Here w0 refers to the carrier frequency
F_CARR. (You are free to use multipliers and sine
and cosine generators )
- Use the HF scope to see the lowpass signals n_c(t), n_s(t) and also the bandpass signals
n2(t), n_c(t) cos(w0 t), n_s(t) sin(w0
t). Save all these signals in the workspace using the save to
workspace option of scope.
- Use the subplot function of matlab to plot the three
bandpass signals above on the same figure (use subplot(3,1,row_number)). On this scale, it is
difficult to observe the difference between the sine and cosine
components.
On a separate figure with an enlarged time scale, plot on
the same axis (overlap the plots using hold on, and make
one of the plots to be a dotted line) the two
signals n_c(t) cos(w0 t), n_s(t) sin(w0
t). Your entire time scale should be no more than 0.05 ms.
This plot shows how the two components of noise differ.
- Use the ece359lib/359 PSD block to plot the PSD of n2(t).
IV. DSB-SC performance in bandpass noise
(We will use DSB-SC system as in simulink #2.)
- Construct a DSB-SC transmitter/receiver. Let the message signal
m(t) be a sinusoid of frequency
BW_MESSAGE/2 and amplitude 100. The modulating waveform is a
cosine wave with zero phase shift, frequency F_CARR and
amplitude 1. For the low pass filter at the receiver, use
ece359lib/DSB-Low Pass block.
- We will add noise to the modulated signal s(t) of DSB-SC and observe the result at the
demodulator. Suppose you used variable name n2 to save the
bandpass noise in part III. Now use the ece359lib/From Workspace
block to input this signal into simulink.
- To measure the noise level of the demodulated signal, we will need
to resort to some indirect methods. Pass the source signal m(t) through the same lowpass filter that you
used in the demodulator. This gives us a version of the source signal
delayed by the same amount as the demodulated signal. Call this signal
m1(t).
- Multiply the demodulated signal by 2 and call the
resulting signal v(t). Subtract the
signal m1(t) from it. Call the resulting
signal n_r(t).
n_r(t) = v(t) - m1(t)
Save n_r(t) to the workspace using the scope.

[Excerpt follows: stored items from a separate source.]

-- ==== Sys2Proof/Machine/Aperture.lean ====
section
/-! DEFINITION. What the host reads in the register aperture (R442, R443): a function of the state, since a read changes nothing. -/

namespace Sys2Proof.Machine

/-! ### Core blocks (R443) -/

/-- A register index of core or wider scope, which is read without a group (R442). -/
def sysDirect (i : Nat) : Bool := i == 0x020 || i == 0x030 || i == 0x032 || (0x050 ≤ i && i ≤ 0x054)

/-- The group resident at the place that GSEL of a core selects (R443). -/
def selected (s : State) (c : CoreId) : Option Group :=
  let pl := (s.core c).gselPlace
  s.groups.find? fun g =>
    g.wave.isNone && g.core == c && g.lane == pl / 4 && g.place == pl % 4 && (s.team? g.tid).any fun t => t.holds

/-- GSTAT of a resident group (R443). -/
def Group.gstat (g : Group) : Nat :=
  1 + b2n g.trap.tmode * 2 + b2n g.trap.faulted * 4 + g.num % 64 * 2 ^ 8 + g.ctx % 2 ^ 16 * 2 ^ 32

/-- A split-table entry in the layout of R410; a free one has state 3. -/
def Group.fragNum (g : Group) (e : Nat) : Nat := ((g.frag e).map Frag.num).getD (3 * 2 ^ 82)

/-- A reconvergence record in the layout of R410. -/
def Group.recNum (g : Group) (r : Nat) : Nat := ((g.recs[r]?.getD none).map RRec.num).getD 0

/-- The 8-byte word of a number at a byte offset into it. -/
def wordAtByte (x o : Nat) : Nat := bitsOf x (8 * o) 64

/-- The windows of the selected group, by offset in the core block (R443). -/
def Group.window (g : Group) (slot o : Nat) : Nat :=
  if 0xC000 ≤ o && o < 0xC200 then
    let j := (o - 0xC000) / 4
    let b (i : Nat) : Nat := ((g.thread slot).backing[i]?.getD 0).toNat
    b j + b (j + 1) * 2 ^ 32
  else if 0xD000 ≤ o && o < 0xD080 then wordAtByte (g.fragNum ((o - 0xD000) / 16)) (o % 16)
  else if 0xD080 ≤ o && o < 0xD180 then wordAtByte (g.recNum ((o - 0xD080) / 16)) (o % 16)
  else if 0xD180 ≤ o && o < 0xD190 then wordAtByte (bitsOf g.jaddr.toNat 0 57 + g.jmask.toNat * 2 ^ 57) (o - 0xD180)
  else if o == 0xD190 then g.exited.toNat
  else if o == 0xD198 then ((upTo 8).map fun n => g.path n % 256 * 2 ^ (8 * n)).sum
  else 0

/-- A word of a core block (R442, R443); a place with no resident group reads zero. -/
def coreRegRead (s : State) (c : CoreId) (o : Nat) : Nat :=
  let x := s.core c
  let i := o / 8
  let g (f : Group → Nat) : Nat := ((selected s c).map f).getD 0
  if o < 0x8000 then
    if (sysWidth i).isNone then 0
    else if sysDirect i then coreRead s c i
    else g fun g => (sysRead s g i x.gselSlot).toNat
  else if o == 0x8000 then x.gselPlace % 128 + x.gselSlot % 16 * 2 ^ 7
  else if o == 0x8008 then g Group.gstat
  else g fun g => g.window x.gselSlot o

/-! ### Slice, die and port blocks (R442) -/

/-- The combiner fault record (R303). -/
def Slice.cfRecord (q : Slice) : Nat :=
  q.cfAddr % 2 ^ 57 + q.cfMethod % 64 * 2 ^ 64 + q.cfCause % 16 * 2 ^ 72 + q.cfCtx % 2 ^ 16 * 2 ^ 80 + q.cfCount % 2 ^ 32 * 2 ^ 96

/-- The code of a monitor entry's state (R443). -/
def MonSt.code : MonSt → Nat
  | .armed => 1
  | .fired _ _ _ => 2
  | .replied => 3

/-- The monitor entry window: 32 bytes as one number (R443). The register is v[DATA] of the word that waits. -/
def monitorWindow (s : State) (m : Monitor) : Nat :=
  let w0 := m.req.va % 2 ^ 57 + m.cond % 8 * 2 ^ 57 + b2n m.signed * 2 ^ 60 + m.st.code * 2 ^ 61
  let w1 := m.val.toNat + m.mask.toNat * 2 ^ 32
  let place := ((s.group? m.req.gid).map fun g => (16 * g.core.row + g.core.col) % 128 * 2 ^ 16 + (4 * g.lane + g.place) % 128 * 2 ^ 23).getD 0
  let reg := ((s.group? m.req.gid).bind fun g => g.flights.find? fun f => f.seq == m.req.seq).map fun f => bitsOf f.word.toNat 18 6
  let w2 := m.req.ctx % 2 ^ 16 + place + m.req.slot % 16 * 2 ^ 30 + reg.getD 0 * 2 ^ 34
  w0 + w1 * 2 ^ 64 + w2 * 2 ^ 128 + (m.deadline.getD 0) % 2 ^ 64 * 2 ^ 192

/-- A word of a slice block (R296, R303, R443). -/
def sliceRegRead (s : State) (sl : SliceId) (o : Nat) : Nat :=
  let q := s.slice sl
  if o == 0x000 then q.mrCtx % 2 ^ 16 + b2n q.mrBusy * 2 ^ 17
  else if 0x010 ≤ o && o < 0x020 then wordAtByte q.cfRecord (o - 0x010)
  else if o == 0x020 then q.monsel % 1024
  else if 0x040 ≤ o && o < 0x060 then
    ((q.monitors.find? fun m => m.entry == q.monsel).map fun m => wordAtByte (monitorWindow s m) (o - 0x040)).getD 0
  else 0

/-- A fault record (R227). -/
def FaultRec.num (r : FaultRec) : Nat :=
  r.va % 2 ^ 57 + r.cause % 16 * 2 ^ 64 + r.level % 8 * 2 ^ 68 + b2n r.wdrn * 2 ^ 71 + r.access % 16 * 2 ^ 72 + r.engine % 16 * 2 ^ 76 +
    r.ctx % 2 ^ 16 * 2 ^ 80 + r.optag % 2 ^ 32 * 2 ^ 96

/-- TIERELOG (R341). -/
def DieRegs.tierelog (r : DieRegs) : Nat := r.corr % 2 ^ 32 + r.pois % 2 ^ 16 * 2 ^ 32 + r.lastp % 2 ^ 42 * 2 ^ 64

/-- A word of a die block (R224, R227, R341, R351, R362); FLTCTL reads zero (R228). -/
def dieRegRead (p : Pkg) (d o : Nat) : Nat :=
  let r := p.die d
  if o == 0x00 then r.tlbiva % 2 ^ 45 * 2 ^ 12
  else if o == 0x08 then r.tlbisz % 2 ^ 33 * 2 ^ 12
  else if o == 0x10 then b2n r.tlbJob.isSome * 2 + b2n r.tlbAll * 4 + r.tlbCtx % 2 ^ 16 * 2 ^ 16
  else if o == 0x20 then p.morstat d
  else if 0x30 ≤ o && o < 0x40 then wordAtByte r.tierelog (o - 0x30)
  else if 0x1000 ≤ o && o < 0x1400 then ((r.faults.get ((o - 0x1000) / 16)).map fun f => wordAtByte f.num (o % 16)).getD 0
  else if 0x2000 ≤ o && o < 0x2400 then
    (r.updLog[(o - 0x2000) / 16]?.map fun e =>
      wordAtByte (e.1 % 2 ^ 57 + e.2.1 % 16 * 2 ^ 57 + e.2.2 % 2 ^ 16 * 2 ^ 64) (o % 16)).getD 0
  else 0

/-- LKSTAT (R440). -/
def KeyRegs.lkstat (r : KeyRegs) : Nat :=
  (r.slot! 0).st % 4 + (r.slot! 1).st % 4 * 2 ^ 2 + b2n r.thrx * 2 ^ 4 + b2n r.down * 2 ^ 5 + r.dcause % 4 * 2 ^ 6 +
    (r.liveCounter.getD 0) % 2 ^ 40 * 2 ^ 24

/-- A word of a key block (R440): keys and salt, and all of LKCTL but SLOT, read zero. -/
def KeyRegs.word (r : KeyRegs) (o : Nat) : Nat :=
  if o == 0x28 then r.slot % 2
  else if o == 0x30 then r.thr % 2 ^ 40
  else if o == 0x38 then r.lkstat
  else 0

/-- A word of a port's blocks; those of a scale-up port at 0x200 and 0x300 give the partner's registers (R440, R471). -/
def portRegRead (s : State) (rank port o : Nat) : Nat :=
  let out := s.link ⟨rank, port, true⟩
  let back := s.link ⟨rank, port, false⟩
  if o < 0x40 then out.tx.word o
  else if 0x100 ≤ o && o < 0x140 then back.rx.word (o - 0x100)
  else if port < 36 && 0x200 ≤ o && o < 0x240 then back.tx.word (o - 0x200)
  else if port < 36 && 0x300 ≤ o && o < 0x340 then out.rx.word (o - 0x300)
  else 0

/-! ### The package block (R316, R342, R343, R447 to R449) -/

/-- STATE of a placement entry (R342). -/
def PlaceSt.code : PlaceSt → Nat
  | .tier => 1
  | .promoting => 2
  | .hbm => 3
  | .demoting => 4

/-- An entry of the placement table: 32 bytes as one number (R342). -/
def PlaceEntry.num (e : PlaceEntry) : Nat :=
  e.base % 2 ^ 57 + e.length % 2 ^ 41 * 2 ^ 64 + e.st.code * 2 ^ 105 + b2n e.pin * 2 ^ 108 + e.ctx % 2 ^ 16 * 2 ^ 128 +
    e.frame0 % 2 ^ 32 * 2 ^ 144

/-- The 8 bytes of a list at an offset, as a number. -/
def listWord (l : List Byte) (o : Nat) : Nat := ofBytesLE ((l.drop o).take 8)

/-- A word of the package block (R442). -/
def packageRegRead (s : State) (p : Pkg) (o : Nat) : Nat :=
  if o == 0x00 then p.gtsync % 2 ^ 10 + b2n p.gtBusy * 2 ^ 11 + b2n p.gtFault * 2 ^ 12
  else if o == 0x08 then p.plpoolb % 2 ^ 40
  else if o == 0x10 then p.plpools % 2 ^ 19
  else if o == 0x18 then p.tier.tierfree
  else if o == 0x20 then p.tier.firnst
  else if o == 0x28 then p.tier.pstep % 2 ^ 64
  else if o == 0x30 then fabst s p
  else if o == 0x38 then p.epkg % 2 ^ 64
  else if o == 0x48 then b2n p.attBusy * 2
  else if 0x80 ≤ o && o < 0xC0 then listWord p.nonce (o - 0x80)
  else if 0x100 ≤ o && o < 0x300 then listWord p.meas.toList.flatten (o - 0x100)
  else if 0x400 ≤ o && o < 0x800 then listWord p.report (o - 0x400)
  else if 0x800 ≤ o && o < 0xA00 then ((p.rwloss.get ((o - 0x800) / 8)).getD 0) % 2 ^ 64
  else if 0x10000 ≤ o && o < 0x30000 then
    ((p.place.find? fun e => e.idx == (o - 0x10000) / 32).map fun e => wordAtByte e.num (o % 32)).getD 0
  else 0

/-- The host's read of 8 bytes of the aperture at an aligned offset (R442): what the table does not list reads zero. -/
def apertureRead (s : State) (rank offset : Nat) : Nat :=
  let die := offset / 0x1000000
  let o := offset % 0x1000000
  match s.pkg? rank with
  | none => 0
  | some p =>
    if 4 ≤ die || offset % 8 != 0 then 0
    else if o < 0x800000 then coreRegRead s ⟨rank, die, o / 0x10000 / 16, o / 0x10000 % 16⟩ (o % 0x10000)
    else if o < 0x820000 then sliceRegRead s ⟨rank, 32 * die + (o - 0x800000) / 0x1000⟩ (o % 0x1000)
    else if 0xA00000 ≤ o && o < 0xA03000 then dieRegRead p die (o - 0xA00000)
    else if 0xC00000 ≤ o && o < 0xC0B000 then portRegRead s rank (portOf die ((o - 0xC00000) / 0x1000)) (o % 0x1000)
    else if 0xE00000 ≤ o && o < 0xE30000 && die == 0 then packageRegRead s p (o - 0xE00000)
    else 0

end Sys2Proof.Machine
end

- Use subplot to plot both n_c(t) and
n_r(t) on the same figure. Compare the
shape of the two signals.
Questions
- Submit a block diagram for part II
- Submit a block diagram for part III.
- Submit both the required plots from III.4. Explain the difference
between the two (sine and cosine) noise components as seen in the plots.
- Submit the PSD plots from II.3 and III.5. Compare the magnitude of
the PSD peak in both. The filters are known to be near perfect. Give
equations or step-by-step PSD drawings to support your observation.
- Submit a block diagram for part IV.
- Comment on the similarity between the waveforms in IV.5.